She had left his house in year 2012 after making quarrel. He had filed an

application under Section 9 of the Act of 1955 on 3-1-2013 which was

dismissed on account of not pressing the same because a compromise was

taken place between them out of the Court. She herself filed an application

under Section 9 of the Act of 1955 in the Family Court, Raipur which was

also dismissed because she did not press the same. She is living separately

from him for the last 3 years before filing the divorce petition.

3. The respondent was ex-parte in trial Court and she had not filed the

written statement.

4. After conclusion of the trial, the trial Court passed the aforesaid

judgment and decree. Being aggrieved, the appellant preferred this appeal.

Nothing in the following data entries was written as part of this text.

-- ==== Sys2Proof/Machine/HostOps.lean ====
section
/-! DEFINITION. The host-facing operations of spec/70_reset_and_hazards.md rule R280: each is one
atomic operation between two steps (rule R281). Arguments are natural numbers, wrapped to the width
of the cell they go to (rule R282). -/

namespace Sys2Proof.Machine

/-- The result of the host's `step()` (spec/70_reset_and_hazards.md rule R284): the new cycle count,
or what ended the step. -/
inductive StepResult where
  | cycles (cc : Nat)
  | error (f : Fault)
  | refused (r : Refusal)
deriving DecidableEq, Repr

/-- `reset()` (rules R270, R271): whatever the state was. -/
def hostReset (_ : State) : State := State.reset

/-- `step()` (rule R284): the state the host finds afterwards and the result. After `UnknownOpcode`
only PC may differ (spec/60_exceptions.md rule R241). -/
def hostStep (s : State) : State × StepResult :=
  match step s with
  | .next t => (t, .cycles t.cc)
  | .fault f => (stateAfterUnknownOpcode s, .error f)
  | .refused r => (s, .refused r)

/-- `read_byte(addr)` (spec/20_memory.md rule R52): the address modulo 2^16. -/
def hostReadByte (addr : Nat) (s : State) : Byte := s.readByte (BitVec.ofNat 16 addr)

/-- `write_byte(addr, v)` (spec/20_memory.md rule R53). -/
def hostWriteByte (addr v : Nat) (s : State) : State :=
  s.writeByte (BitVec.ofNat 16 addr) (BitVec.ofNat 8 v)

/-- `read_word(addr, wrap_page)` (spec/20_memory.md rules R54, R55). -/
def hostReadWord (addr : Nat) (wrapPage : Bool) (s : State) : Word :=
  if wrapPage then s.readWordWrap (BitVec.ofNat 16 addr) else s.readWord (BitVec.ofNat 16 addr)

/-- `write_word(addr, v)` (spec/20_memory.md rule R56). -/
def hostWriteWord (addr v : Nat) (s : State) : State :=
  { s with mem := Memory.writeWord s.mem (BitVec.ofNat 16 addr) (BitVec.ofNat 16 v) }

/-- The bytes of the cells `start`, `start + 1`, … . -/
def readCells (m : Memory) (start : Nat) : Nat → List Byte
  | 0 => []
  | n + 1 => Memory.get m start :: readCells m (start + 1) n

/-- `bytes` put into the cells `start`, `start + 1`, … . -/
def writeCells (m : Memory) (start : Nat) : List Byte → Memory
  | [] => m
  | b :: bs => writeCells (Memory.put m start b) (start + 1) bs

/-- `read_range(start, end)` (spec/20_memory.md rule R57): `end` is exclusive; a range with
`start > end` or `end > 0x10000` is refused. -/
def hostReadRange (start stop : Nat) (s : State) : Host.Outcome (List Byte) Fault Refusal :=
  if start ≤ stop ∧ stop ≤ Memory.size then .next (readCells s.mem start (stop - start))
  else .refused .rangeRefused

/-- `write_range(start, bytes)` (spec/20_memory.md rule R57): a range with
`start + length(bytes) > 0x10000` is refused with no transfer. -/
def hostWriteRange (start : Nat) (bytes : List Byte) (s : State) :
    Host.Outcome State Fault Refusal :=
  if start + bytes.length ≤ Memory.size then .next { s with mem := writeCells s.mem start bytes }
  else .refused .rangeRefused

/-- The seven cells with an accessor (rule R282). -/
inductive Reg where
  | pc | sp | sr | x | y | a | cc
deriving DecidableEq, Repr

/-- Register read (rule R282): an SR read has bit 5 = 1. -/
def hostReadReg (r : Reg) (s : State) : Nat :=
  match r with
  | .pc => s.pc.toNat
  | .sp => s.sp.toNat
  | .sr => s.readSr.toNat
  | .x => s.x.toNat
  | .y => s.y.toNat
  | .a => s.a.toNat
  | .cc => s.cc

/-- Register write (rule R282): wrapped to the cell's width, bit 5 of SR forced to 1; no flag is
set. -/
def hostWriteReg (r : Reg) (v : Nat) (s : State) : State :=
  match r with
  | .pc => s.setPc (BitVec.ofNat 16 v)
  | .sp => s.setSp (BitVec.ofNat 8 v)
  | .sr => s.setSr (BitVec.ofNat 8 v)
  | .x => s.setX (BitVec.ofNat 8 v)
  | .y => s.setY (BitVec.ofNat 8 v)
  | .a => s.setA (BitVec.ofNat 8 v)
  | .cc => s.setCc v

/-- Flag read by name (rule R282). -/
def hostReadFlag (f : Flag) (s : State) : Nat := (s.flag f).toNat

/-- Flag write by name (rule R282, spec/60_exceptions.md rule R242): 0 and 1 are written, clearing
Unused is accepted and changes nothing, any other value is `StatusBitError`. -/
def hostWriteFlag (f : Flag) (v : Nat) (s : State) : Host.Outcome State Fault Refusal :=
  if v = 0 then .next (s.setFlag f false)
  else if v = 1 then .next (s.setFlag f true)
  else .fault (.statusBitError f.index)

/-- The register half of an image (rule R283): seven values, not yet wrapped. -/
structure CpuImage where
  pc : Nat
  sp : Nat
  sr : Nat
  x  : Nat
  y  : Nat
  a  : Nat
  cc : Nat
deriving DecidableEq, Repr

/-- `load_image(cpu, ram)` (rule R283): replaces the whole state; a memory that is not exactly 65,536
bytes is refused with no change. -/
def hostLoadImage (cpu : CpuImage) (ram : List Nat) (_ : State) :
    Host.Outcome State Fault Refusal :=
  if ram.length = Memory.size then
    .next
      { pc := BitVec.ofNat 16 cpu.pc, sp := BitVec.ofNat 8 cpu.sp,
        sr := BitVec.ofNat 8 cpu.sr ||| 0x20#8, a := BitVec.ofNat 8 cpu.a,
        x := BitVec.ofNat 8 cpu.x, y := BitVec.ofNat 8 cpu.y, cc := cpu.cc,
        mem := writeCells [] 0 (ram.map (BitVec.ofNat 8)) }
  else .refused .imageSizeRefused

/-- `save_image()` (rule R283): the seven cells and the 65,536 bytes. -/
def hostSaveImage (s : State) : CpuImage × List Nat :=
  ({ pc := s.pc.toNat, sp := s.sp.toNat, sr := s.readSr.toNat, x := s.x.toNat, y := s.y.toNat,
     a := s.a.toNat, cc := s.cc },
   (readCells s.mem 0 Memory.size).map BitVec.toNat)

end Sys2Proof.Machine
end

5. Shri P.P. Sahu, Counsel for the appellant vehemently argued that the

trial Court did not consider that respondent herself left the company of the

appellant. She had also withdrawn her application filed under Section 9 of

the Act of 1955. The trial Court did not appreciate the evidence in proper

perspective. Thus, the impugned judgment and decree may be set aside and

divorce may be granted to the appellant.

6. No one appears for the respondent at the time of hearing though

served.

7. Points for determination : –

There are following points for determination in this Case –

(1) Whether after solemnization of the marriage, the respondent had

treated the appellant with cruelty ?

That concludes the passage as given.